Unfortunately for cats, it tends to be the organ that wears out first and first signs of ‘old age’ CRF can be seen as early as 7-8 years old. There are other causes of CRF including tumours, cysts, infections and kidney stones but these occur far less commonly.

Top kidney facts

-          Kidneys cleanse the blood daily with 95% of the fluid being filtered back in to the bloodstream
-          The remaining 5% is deposited into the urine and is composed of waste products that are created throughout the body. These products include urea, creatinine, mineral salts and other poisonous substances.
-          Produce EPO (erythropoietin) that increases the production of red blood cells
-          Release Renin which helps regulate blood pressure
-          Uses 25% of the bodies oxygen to maintain adequate function
-          Damage to the kidneys cannot be fixed, treatment is all about ensuring the remaining nephrons function normally for as long as possible
-          Treating your cat early can give it an extra  1-3 years’ worth of life from the time of diagnosis
-          Kidney disease can be spotted earlier than clinical signs or blood test with twice-yearly urine testing.
Eyes open

These are the most important common changes you will see in your cat with CRF:
-          Drinking more water than normal (visiting water bowl more often, drinking in more places)
-          Losing weight (you can start feeling ribs and top of spine easily)
-          Tacky skin indicating dehydration (lift skin at back of neck and release, it should spring back quickly if your cat is normally hydrated)
-          Loss of appetite or more picky with diet
-          Bad breath and painful eating (if mouth ulcers present)
-          Lethargy, depression in advanced cases
-          Vomiting and diarrhoea can also be present.
Helping your pet

Be aware of the common clinical signs described above and more importantly, carry out twice-yearly urine analysis for all cats over the age of 7! Absolutely nothing else will have a greater impact than this and it is very easy (and cheap) to do. Your vet will then do a quick in-house test to look at how well your cat is concentrating its urine (lack of concentration is the first thing noticed) and the level of protein in the urine (high levels indicating CRF).
Also always make sure there is plenty of fresh water in as many locations as possible. You can also use flavoured water (tuna or chicken for example) or water fountains to encourage them drinking.
Time to care

How to get a urine sample:
Well this may seem very hard to do but it really is quite straightforward. All you will need is an empty litter tray and some Katkor. Keep your cat inside for the day (I know they may not be happy about this but this is for their own good!) and put the whole bag of Katkor into the empty litter tray. Please do not add normal cat litter. You can add a few small strips of newspaper if it helps but not too much as we do not wish it to absorb the urine. The beads in Katkor are plastic and hence do not absorb (and can be re-used with a simple wash for the next time) the urine. After you cat has peed, you use the enclosed syringe to put the urine into the test tube. Ideally then give this to your vet as soon as possible and do not store it in the fridge.

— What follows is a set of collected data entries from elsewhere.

-- ==== Sys2Proof/Tests/Slice0.lean ====
section
/-!
SUPPORT. Tests: ill-formed commands, worked examples of spec/, and for every statement of Sys2Proof/Certificates a concrete state and
operands that meet its hypotheses, clause by clause.
-/
namespace Sys2Proof.Tests

set_option Elab.async false

open Sys2Proof Sys2Proof.Machine

/-! ### Small states -/

/-- The device right after reset. -/
def rst : Dev := State.reset.dev

/-- A state with no command waiting. -/
def st (d : Dev) : State := ⟨[], d⟩

/-- A device that has trained its stacks, tested its arrays and is READY, its host link active; context 0 owns the first GiB of HBM, both
scratchpads, every sync object and a host window of 1 MiB. -/
def up : Dev :=
  { rst with
    regs := [(0x10, 0x037004C1), (0x201000, 880), (0x300000, 1), (0x410004, 1), (0x600000, 7), (0x600008, 0x3FFF0000),
      (0x600100, 0x4000000), (0x600104, 0x4000000), (0x600108, 0x10000000), (0x600118, 0x100000), (0x810000, 192), (0x810004, 0xFF01),
      (0xC10000, 192), (0xC10004, 0xFF01), (0x1000000, 1), (0x1010000, 1), (0x1020000, 1), (0x1030000, 1), (0x1040000, 1), (0x1050000, 1),
      (0x1060000, 1), (0x1070000, 1), (0x1080000, 1), (0x1090000, 1), (0x10A0000, 1), (0x10B0000, 1), (0x10C0008, 0x6C00000000),
      (0x2C00000, 0x6400)]
    pci := { pci0 with link := .active, busMaster := true, l1Enable := true }
    board := { board0 with coldHeld := false, pwrgd := true } }

/-- A running command of context 0 in device tag 0: opcode and fields (offset, length, value) of its parameter block. -/
def cmd (op : Nat) (f : List (Nat × Nat × Nat) := []) : Cmd :=
  { slot := 0, qp := 0, ctx := 0, pkt := BitVec.ofNat 2048 (op + f.foldl (fun n (o, l, v) => setBits n (8 * (0x20 + o)) (8 * l) v) 0)
    sqIdx := 0, phase := .running, bellNs := 0, fin := none, stop := none, maySignal := true, cores := [], suspended := []
    rested := false, preempt := [], preemptNs := 0, suspNs := 0, total := 0, done := 0, todo := [], targets := [], hits := 0
    tab := none, saved := 0, cursor := 0, rstate := [], aux := [] }

/-- `up` with commands in flight. -/
def upC (cs : List Cmd) : Dev := { up with cp0 := { up.cp0 with cmds := cs } }

/-- A descriptor of tag 0 on core 0: kind, flags and fields. -/
def td (kind : Nat) (f : List (Nat × Nat × Nat) := []) (flags : Nat := 0) : Td :=
  { id := 0, cmd := 0, core := 0, tq := 1, td := tdMake kind flags f, started := false, finished := false, fail := none, signalled := false }

/-- `up` with a running EXEC_LIST and its descriptors. -/
def upT (ts : List Td) : Dev :=
  let d := upC [{ cmd 0x0301 with cores := [0], total := 1 }]
  { d with seq := { d.seq with tds := ts, nextId := 1 } }

/-! ### How the conditions of Sys2Proof/Safety.lean are met -/

theorem runs {d : Dev} {slot op : Nat} {c : Cmd} (h : (d.cmd? slot == some c && d.live && c.phase == .running && c.opcode == op
    && c.fin == none && c.stop == none && c.parked == false && d.coreHeld c == false) = true) : d.CmdRuns slot op c := by
  simp only [Bool.and_eq_true, beq_iff_eq] at h
  obtain ⟨⟨⟨⟨⟨⟨⟨h1, h2⟩, h3⟩, h4⟩, h5⟩, h6⟩, h7⟩, h8⟩ := h
  exact ⟨h1, h2, h3, h4, h5, h6, h7, h8⟩

theorem runsR {d : Dev} {slot op : Nat} {c : Cmd} (h : (d.cmd? slot == some c && d.live && c.phase == .running && c.opcode == op
    && c.fin == none && c.stop == none && c.parked == false && d.coreHeld c == false) = true)
    (g : (c.tab = none ∨ c.done ≤ c.saved) ∧ c.preempt = [] ∧ c.suspended = []) : d.RoutineRuns slot op c := ⟨runs h, g.1, g.2⟩

theorem starts {d : Dev} {id kind : Nat} {t : Td} (h : (d.td? id == some t && tdKind t.td == kind && d.tdMayStart t) = true) :
    d.TdStarts id kind t := by
  simp only [Bool.and_eq_true, beq_iff_eq] at h
  exact ⟨h.1.1, h.1.2, h.2⟩

/-- The bytes a read answers. -/
def bytesOf (g : Got) : List Byte :=
  match g.res with
  | .ok b => b
  | .error _ => []

theorem got {g : Got} (h : (match g.res with
    | .ok _ => true
    | .error _ => false) = true) : g = ⟨g.dev, .ok (bytesOf g)⟩ := by
  obtain ⟨d, r⟩ := g
  cases r with
  | ok b => rfl
  | error e => cases h

theorem done {p : Put} (h : p.err.isNone = true) : p = ⟨p.dev, none⟩ := by
  obtain ⟨d, e⟩ := p
  cases e with
  | none => rfl
  | some e => cases h

theorem sentOk {o : SoOut} (h : (match o.res with
    | .sent _ => true
    | _ => false) = true) : ∃ d tag, o = ⟨d, .sent tag⟩ := by
  obtain ⟨d, r⟩ := o
  cases r with
  | sent t => exact ⟨d, t, rfl⟩
  | done => cases h
  | fail a b => cases h

theorem askedOk {p : Dev × Option Nat} (h : p.2.isSome = true) : ∃ d tag, p = (d, some tag) := by
  obtain ⟨d, r⟩ := p
  cases r with
  | some t => exact ⟨d, t, rfl⟩
  | none => cases h

/-- The state in which a porter's descriptor runs, once it has been fetched and checked. -/
def takenUp (d : Dev) (p : Nat) (r : PorterRun) (x : Nat) : Dev :=
  let d₂ := ((d.read (byPorter p) r.ctx (r.list + 64 * r.index) 64).dev.prtCheck p r.ctx x).1
  let d₃ := ((d₂.takeWake (.porter p)).wr (Reg.PRT_STATUS.WAITING p) 0).trace 4 p (some r.ctx) none (some r.cmd) none none
  { d₃ with porters := kvPut p { r with waitOk := true } d₃.porters }

theorem takes {d : Dev} {p op x : Nat} {r : PorterRun} (h : kvGet p d.porters = some r ∧ d.live = true ∧ r.index < r.count ∧ r.pos = 0
    ∧ pdOp x = op ∧ pdFence x = false ∧ pdWaitEn x = false)
    (h1 : (match (d.read (byPorter p) r.ctx (r.list + 64 * r.index) 64).res with
      | .ok _ => true
      | .error _ => false) = true)
    (h2 : leNat (bytesOf (d.read (byPorter p) r.ctx (r.list + 64 * r.index) 64)) = x)
    (h3 : ((d.read (byPorter p) r.ctx (r.list + 64 * r.index) 64).dev.prtCheck p r.ctx x).2 = none) :
    d.PorterTakes p op r x (takenUp d p r x) := by
  obtain ⟨a1, a2, a3, a4, a5, a6, a7⟩ := h
  exact ⟨a1, a2, a3, a4, a5, _, _, _, got h1, h2, Prod.ext rfl h3, by simp [a6], by simp [a7], rfl⟩

theorem taken {d : Dev} {typ : Nat} (h : d.fabClocks = true) (g : (d.nextIn typ).isSome = true) :
    ∃ k d', d.PktTaken typ k d' := by
  cases hn : d.nextIn typ with
  | none => rw [hn] at g; cases g
  | some x => exact ⟨x.1, x.2, h, by rw [hn]⟩

theorem upC_cmd {c : Cmd} {l : List Cmd} (h : c.slot = 0) : (upC (c :: l)).cmd? 0 = some c := by
  simp [upC, Dev.cmd?, h]

theorem upT_td {t : Td} {l : List Td} (h : t.id = 0) : (upT (t :: l)).td? 0 = some t := by
  simp [upT, Dev.td?, h]

theorem okOf {ε α : Type} {x : Dev × Except ε α} (h : (match x.2 with
    | .ok _ => true
    | .error _ => false) = true) : ∃ d v, x = (d, .ok v) := by
  obtain ⟨d, r⟩ := x
  cases r with
  | ok v => exact ⟨d, v, rfl⟩
  | error e => cases h

theorem gotOk {g : Got} (h : (match g.res with
    | .ok _ => true
    | .error _ => false) = true) : ∃ d bs, g = ⟨d, .ok bs⟩ := ⟨_, _, got h⟩

theorem putOk {p : Put} (h : p.err.isNone = true) : ∃ d, p = ⟨d, none⟩ := ⟨_, done h⟩

theorem gotIs {g : Got} {bs : List Byte} (h : (match g.res with
    | .ok b => b == bs
    | .error _ => false) = true) : g = ⟨g.dev, .ok bs⟩ := by
  obtain ⟨d, r⟩ := g
  cases r with
  | ok b => rw [show b = bs from beq_iff_eq.1 h]
  | error e => cases h

theorem okOf₁ {ε α : Type} {x : Dev × Except ε (List α)} (h : (match x.2 with
    | .ok [_] => true
    | _ => false) = true) : ∃ d v, x = (d, .ok [v]) := by
  obtain ⟨d, r⟩ := x
  match r, h with
  | .ok [v], _ => exact ⟨d, v, rfl⟩

/-- The device after it has taken the oldest packet of a type. -/
def took (d : Dev) (typ : Nat) : Dev := (d.nextIn typ).elim rst fun x => x.2

theorem takenOf {d : Dev} {typ : Nat} {k : FabPkt} (h : (d.fabClocks && ((d.nextIn typ).map fun x => x.1) == some k) = true) :
    d.PktTaken typ k (took d typ) := by
  rw [Bool.and_eq_true, beq_iff_eq] at h
  refine ⟨h.1, ?_⟩
  unfold took
  cases hn : d.nextIn typ with
  | none => rw [hn] at h; cases h.2
  | some x =>
    rw [hn] at h
    simp only [Option.map_some, Option.some.injEq] at h
    rw [← h.2]
    rfl

theorem someOf {α : Type} {o : Option α} {P : α → Prop} [DecidablePred P] (h : (o.any fun x => decide (P x)) = true) : ∃ x, o = some x ∧ P x := by
  cases o with
  | none => cases h
  | some x => exact ⟨x, rfl, of_decide_eq_true h⟩

theorem pairOf {α β : Type} {x : α × β} {b : β} (h : x.2 = b) : ∃ a, x = (a, b) := ⟨x.1, Prod.ext rfl h⟩

theorem isSomeOf {α : Type} {o : Option α} (h : o.isSome = true) : ∃ x, o = some x := Option.isSome_iff_exists.1 h

theorem doneOk {o : SoOut} (h : (o.res == .done) = true) : ∃ d, o = ⟨d, .done⟩ := ⟨o.dev, by rw [← beq_iff_eq.1 h]⟩

theorem okIs {ε α : Type} [DecidableEq α] {x : Dev × Except ε α} {v : α} (h : (match x.2 with
    | .ok w => decide (w = v)
    | .error _ => false) = true) : x = (x.1, .ok v) := by
  obtain ⟨d, r⟩ := x
  cases r with
  | ok w => rw [show w = v from of_decide_eq_true h]
  | error e => cases h

/-- `n` bytes with fields (offset, length, value), 0 elsewhere. -/
def fill (n : Nat) (f : List (Nat × Nat × Nat)) : List Byte :=
  f.foldl (fun bs (o, l, v) => bs.take o ++ leBytes l v ++ bs.drop (o + l)) (zeros n)

theorem okTrue {ε : Type} {x : Except ε Bool} (h : (match x with
    | .ok b => b
    | .error _ => false) = true) : x = .ok true := by
  match x, h with
  | .ok true, _ => rfl
/-! ### Witnesses: the hypotheses of each statement are met, clause by clause -/

/-- An event that waits in the hold buffer since the link went down. -/
def heldUp : Dev := { up with pci := { up.pci with link := .down, wasDown := true, hold := [⟨.output, 0x40, zeros 8, none, 0⟩] } }

theorem witness_HostLinkCommandsComplete :
    (rst.board.hclkHeld = false ∧ rst.board.tripped = false ∧ rst.pci.link ≠ .active)
    ∧ up.pci.link = .active ∧ up.pci.link ≠ .down ∧ up.board.tripped = false
    ∧ ({ up with pci := { up.pci with d3hot := true } } : Dev).pci.d3hot = true
    ∧ (up.pci.l1Enable = true ∧ up.pci.link = .active ∧ up.pci.hold = [] ∧ up.deadlineQueue = false ∧ ∀ c ∈ up.cp0.cmds, c.phase ≠ .fetching)
    ∧ (∃ h rest, heldUp.pci.wasDown = true ∧ heldUp.pathUp = false ∧ heldUp.pci.hold = h :: rest)
    ∧ (∃ d : Dev, d.pathUp = true ∧ d.pci.wasDown = true) := by
  refine ⟨by decide +kernel, rfl, by decide +kernel, rfl, rfl, by decide +kernel, ⟨_, _, rfl, rfl, rfl⟩, { up with pci := { up.pci with wasDown := true } }, by decide +kernel⟩

theorem witness_HostSignalCommandsComplete :
    (∃ n, kvGet 63 ({ up with pci := { up.pci with unsignalled := [(63, 2)] } } : Dev).pci.unsignalled = some n)
    ∧ up.board.tripped = false
    ∧ (∃ (d : Dev) (slot : Nat) (c : Cmd), d.cmd? slot = some c ∧ c.phase = .running ∧ c.ofBatch = false ∧ c.opcode ≠ 0x0410
      ∧ ((d.cmdTds slot).find? fun t => t.started && !t.finished) = none)
    ∧ (∃ (d : Dev) (slot : Nat) (c : Cmd) (t : Td), d.cmd? slot = some c ∧ c.phase = .running ∧ c.ofBatch = false ∧ c.opcode ≠ 0x0410
      ∧ ((d.cmdTds slot).find? fun t => t.started && !t.finished) = some t)
    ∧ (30 ≤ 39 ∧ up.pci.link ≠ .down) :=
  ⟨⟨2, rfl⟩, rfl, ⟨upC [cmd 0x0201], 0, cmd 0x0201, by decide +kernel⟩,
    ⟨upT [{ td 0x60 with started := true }], 0, { cmd 0x0301 with cores := [0], total := 1 }, { td 0x60 with started := true },
      by decide +kernel⟩, by decide +kernel⟩

theorem witness_ClockAndRailCommandsComplete :
    (∃ (d : Dev) (rail : Nat), d.board.railsOut.contains rail = true ∧ d.board.domHeld = false)
    ∧ up.board.tripped = false ∧ up.board.refMissing.contains 2 = false
    ∧ (∃ d : Dev, d.board.refMissing.contains 0 = true ∧ d.board.domHeld = false)
    ∧ (∃ (d : Dev) (ref : Nat), d.board.refMissing.contains ref = true) ∧ up.coreClocks = true
    ∧ (∃ v : Word, bitAt v.toNat 31 = true ∧ up.on Reg.CLK_MEAS_CTL.START = false)
    ∧ (up.wr Reg.CLK_MEAS_CTL.START 1).on Reg.CLK_MEAS_CTL.START = true :=
  ⟨⟨{ up with board := { up.board with railsOut := [8] } }, 8, by decide +kernel⟩, rfl, by decide +kernel,
    ⟨{ up with board := { up.board with refMissing := [0] } }, by decide +kernel⟩,
    ⟨{ up with board := { up.board with refMissing := [2] } }, 2, by decide +kernel⟩, by decide +kernel,
    ⟨0x80000000, by decide +kernel⟩, by decide +kernel⟩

There are many ways to manage kidney disease which your vet can talk to you about. The primary management is centred on their diet by having a reduced but high-value protein content, the use of blood pressure medications and phosphate binders. There are many other ways to treat CRF including kidney transplants but these are best discussed with your vet.

The key to this article is for you to ensure your cat is screened twice yearly for CRF from the age of 7 so that he or she can have the best possible quality of life when CRF does eventually occur.